• THE PROBLEM: One number is all that is asked for: the number of lines below that hold the string "Sparse".

-------- DATA SUPPLIED --------

-- ==== Sys2Proof/Machine/ImageOps.lean ====
section
/-! DEFINITION. Boot (R92 to R113): the slots, verification, the section stream, the apply and the content checks. The sections whose
payload the spec gives no byte layout are read by decoders with no body. -/

namespace Sys2Proof.Machine

/-! ### Decoders of payloads without a byte layout (R101) -/

/-- PLANT, PERIOD and STRINGS: none where a field is missing. -/
opaque Config.decodePlant : List Byte → Option Plant
opaque Config.decodePeriod : List Byte → Option PeriodCfg
opaque Config.decodeStrings : List Byte → Option Strings

/-- Register values that a section of a type carries: EQTAB, SAFETY, NET, LVTAB, ACQ. -/
opaque Config.sectionRegs : Nat → List Byte → Option (List (Nat × Word))

/-- The network keys that a NET section carries, by slot. -/
opaque Config.sectionKeys : List Byte → Sparse (List Byte)

/-- The multicast addresses that a NET section lists (R357). -/
opaque Config.sectionMcast : List Byte → List Nat

/-- The strings and confRev of the GOOSE publications that a NET section gives (R386), in their order. -/
opaque Config.sectionPubs : List Byte → List PubId

/-- The source of the rail voltage of an image with DCRAIL = 0b1 (R218), as a code of R197. Which of the graph's sources it is has no
layout in the spec. -/
opaque Config.railSource : List (Nat × List Byte) → Option Nat

/-! ### The outer header (R95 to R99) -/

/-- The size of a slot, and where slot `k` starts in flash (R96). -/
def State.slotSize (s : State) : Nat := s.pins.density / 2
def State.slotBase (s : State) (k : Nat) : Nat := k * s.slotSize

/-- The outer header of slot `k`. -/
def State.hdr (s : State) (k : Nat) : List Byte := s.flashGet (s.slotBase k) 256

/-- A header that passes in a slot of `size` bytes (R106 step 1). DESIGN CHOICE (log entry 24): a CTLEN that is no multiple of 16 or lies below
64 (R99) fails here too, which step 1 does not list. -/
def hdrOk (size : Nat) (h : List Byte) : Bool :=
  leAt h 0 4 == 0x4D49594C && leAt h 4 2 == 2 && leAt h 6 2 == 256 && leAt h 0xFC 4 == crc32c (h.take 0xFC) &&
    leAt h 0x14 4 == leAt h 0x18 4 + 5632 && leAt h 0x14 4 ≤ size && leAt h 0x18 4 % 16 == 0 && 64 ≤ leAt h 0x18 4

/-- Step 1: 0 where it passes, else the failure code. -/
def State.hdrCode (s : State) (k : Nat) : Nat :=
  if (s.hdr k).all (· == 0xFF) then 2 else if hdrOk s.slotSize (s.hdr k) then 0 else 3

/-- Key bytes and regions of the image of a slot (R98). -/
def State.imgBytes (s : State) (k ofs n : Nat) : List Byte := s.flashGet (s.slotBase k + ofs) n
def State.ctLen (s : State) (k : Nat) : Nat := leAt (s.hdr k) 0x18 4

/-- The owner key slot is provisioned, not revoked, and holds the hashes of both public keys (R106 step 3). -/
def State.ownerKeyOk (s : State) (k : Nat) : Bool :=
  let n := leAt (s.hdr k) 0xA 1
  let held := Sparse.get (fun _ => []) s.otp.owner n
  n < 4 && !held.isEmpty && !s.otp.ownerRev.contains n &&
    held == Config.sha384 (s.imgBytes k 0x100 32) ++ Config.sha384 (s.imgBytes k 0x120 1952)

/-- Steps 2 to 4. -/
def State.slotCode (s : State) (k : Nat) : Nat :=
  let h := s.hdr k
  let svn := leAt h 0x10 4
  if leAt h 8 2 ≠ 0x7640 then 4
  else if !s.ownerKeyOk k then 5
  else if svn > 64 ∨ svn < s.otp.svn then 8
  else 0

/-- The event of a failure code (R460). -/
def imgEvent (code : Nat) : Nat := Ev.IMG_BLANK + (code - 2)

/-- Record a slot's result. -/
def State.bootResult (s : State) (k code : Nat) : State :=
  if k = 0 then s.put F.SEC_BOOTSTAT_A code else s.put F.SEC_BOOTSTAT_B code

/-- A slot fails (R108). -/
def State.slotFail (s : State) (k code : Nat) : State := (s.bootResult k code).pulse (imgEvent code) k

/-- NOIMAGE (R108): no image runs, and none is shown. -/
def State.noImage (s : State) : State :=
  let t := ((s.put F.SEC_STATE_HSTATE 4).put F.SEC_IMGSEQ_SEQ 0).put F.SEC_SVN_IMAGE 0
  let t := (t.put F.SEC_STATE_SLOT 0).pulse Ev.IMG_NONE
  { t with boot := { t.boot with slot := none, todo := [], stage := .idle }, sec := { t.sec with imgDigest := [], okSlot := none } }

/-- Slots still to try; none left means NOIMAGE. -/
def State.nextSlot (s : State) : State :=
  let t := { s with boot := { s.boot with slot := none, stage := .idle, fellBack := true } }
  if t.boot.todo.isEmpty then t.noImage else t.put F.SEC_STATE_HSTATE 0

/-- Order of the slots (R97): a slot with a bad header is recorded and read no further. -/
def State.orderSlots (s : State) : State :=
  let c0 := s.hdrCode 0
  let c1 := s.hdrCode 1
  let s1 := if c0 = 0 then s else s.slotFail 0 c0
  let s2 := if c1 = 0 then s1 else s1.slotFail 1 c1
  let bFirst := if s.aon.oneshot then s.aon.slot == 1 else decide (leAt (s.hdr 0) 0xC 4 < leAt (s.hdr 1) 0xC 4)
  let good := [0, 1].filter fun k => if k = 0 then c0 == 0 else c1 == 0
  { s2 with
    boot := { s2.boot with ordered := true, todo := if bFirst then good.reverse else good }
    aon := { s2.aon with oneshot := false } }

/-- Steps 2 to 4 of a life-cycle change (R121): the OTP state advances, RETIRED destroys the keys and the owner derivation input, and
MRAM is wiped but for the life-cycle record. -/
def State.lcSteps (s : State) (l : Nat) : State :=
  let gone := List.replicate 96 (0xFF : Byte)
  let otp : Otp := if l = 3 then
      { s.otp with
        lcs := l, destroyed := true
        owner := (List.range 4).foldl (fun m n => Sparse.set (fun _ => []) m n gone) s.otp.owner
        image := (List.range 2).foldl (fun m n => Sparse.set (fun _ => []) m n (gone.take 32)) s.otp.image }
    else { s.otp with lcs := l }
  { s with otp := otp, mram := [], nv := { s.nv with lcMirror := l, bootCnt := 0, logWp := 0, logSeq := 0, netKeys := [] } }

/-- Steps 1 and 5 of R121: the wipe-pending flag of the life-cycle record. -/
def State.wipeFlag (s : State) (x : Option Nat) : State := { s with nv := { s.nv with wipePending := x } }

/-- A boot that finds the wipe-pending flag set repeats steps 2 to 5 before anything else (R121). -/
def State.lcResume (s : State) : State :=
  match s.nv.wipePending with
  | some l => ((s.lcSteps l).wipeFlag none).put F.SEC_STATE_LCS l
  | none => s
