-- ==== Sys2Proof/Machine/PumpCmds.lean ====
section
/-! DEFINITION. Commands of the coolant pump, its brake, and the automatic retry of pump and choppers (R284 to R293). -/

namespace Sys2Proof.Machine

/-! ### Start and stop -/

/-- PUMP_START (R115, R288). -/
def execPumpStart (path : Path) (s : State) : Host.Outcome State Fault Refusal := (s.pathWrite path R.GDI_PUCTRL.base 1).done

/-- PUMP_STOP (R288). -/
def execPumpStop (path : Path) (s : State) : Host.Outcome State Fault Refusal := (s.pathWrite path R.GDI_PUCTRL.base 2).done

/-- PUMP_DIAG_STEP_END (R289). -/
def execPumpDiagStepEnd (low high : BitVec 3) (s : State) : Host.Outcome State Fault Refusal :=
  (s.diagStep low.toNat high.toNat).done

/-- The bootstrap capacitors are charged (R285, R288). -/
def State.bootDone (s : State) : State :=
  if s.puState = pumpBoot then ((s.commutate (s.setPump pumpStarting)).setBoot false).checkBoot else s

/-- PUMP_TBOOT_EXPIRY (R285, R288). -/
def execPumpTbootExpiry (s : State) : Host.Outcome State Fault Refusal := s.bootDone.done

/-- Speed has held (R288): the start completes. -/
def State.startHeld (s : State) : State :=
  if s.puState = pumpStarting ∧ s.get F.GDI_PUSTART_SPDOK ≤ s.get F.GDI_PUSTAT_SPEED then s.setPump pumpRunning else s

/-- PUMP_STARTHOLD_REACHED (R288). -/
def execPumpStartholdReached (s : State) : Host.Outcome State Fault Refusal := s.startHeld.done

/-- PUMP_STARTTO_EXPIRY (R288, R291). -/
def execPumpStarttoExpiry (s : State) : Host.Outcome State Fault Refusal :=
  (if s.puState = pumpStarting then s.pumpFault 0xA else s).done

/-! ### Running -/

/-- HALL_CHANGE (R284, R285, R287). -/
def execHallChange (code : BitVec 3) (bootLow : Bool) (s : State) : Host.Outcome State Fault Refusal :=
  (s.hallIn code.toNat bootLow).done

/-- HALL_INVALID_TIMEOUT (R284). -/
def execHallInvalidTimeout (s : State) : Host.Outcome State Fault Refusal := s.hallTimeout.done

/-- PUMP_OVERCURRENT (R286). -/
def execPumpOvercurrent (s : State) : Host.Outcome State Fault Refusal := s.overCurrent.done

/-- PUMP_STALL_TIMEOUT (R287). -/
def execPumpStallTimeout (s : State) : Host.Outcome State Fault Refusal := s.pumpStall.done

/-- PUMP_PWM_WRAP (R285, R286). -/
def execPumpPwmWrap (s : State) : Host.Outcome State Fault Refusal := s.pumpWrap.done

/-- PUMP_VM_MEASURE (R285, R290): the bootstrap of the PWM phase is looked at with VM. Outside RUN the value is only shown, since the gates
are off (R293). -/
def execPumpVmMeasure (vm : PumpSense) (s : State) : Host.Outcome State Fault Refusal :=
  (if s.get F.SEC_STATE_HSTATE = 2 then ((s.setBoot vm.bootLow).checkBoot).vmIn vm.vm.toNat else s.put F.GDI_PUVM_VM vm.vm.toNat).done

/-- BRKMAX_EXPIRY (R290). -/
def execBrkmaxExpiry (s : State) : Host.Outcome State Fault Refusal := s.brkTimeout.done

/-! ### Retry -/

/-- RETRY_WAIT_EXPIRY (R292): counts are kept in RESIGNED (R293). -/
def execRetryWaitExpiry (chan : Fin 3) (s : State) : Host.Outcome State Fault Refusal :=
  (if s.get F.SEC_STATE_HSTATE = 3 then s else s.retryEnd chan.val).done

/-- RETRY_CLEAN_EXPIRY (R292): counts are kept in RESIGNED (R293). -/
def execRetryCleanExpiry (chan : Fin 3) (s : State) : Host.Outcome State Fault Refusal :=
  (if s.get F.SEC_STATE_HSTATE = 3 then s else s.retryClean chan.val).done

/-- RETRY_CLEAR (R292). -/
def execRetryClear (path : Path) (mask : BitVec 3) (s : State) : Host.Outcome State Fault Refusal :=
  (s.pathWrite path R.GDI_RETRYCLR.base (BitVec.ofNat 32 mask.toNat)).done

end Sys2Proof.Machine
end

--------

• YOUR RESPONSE: 4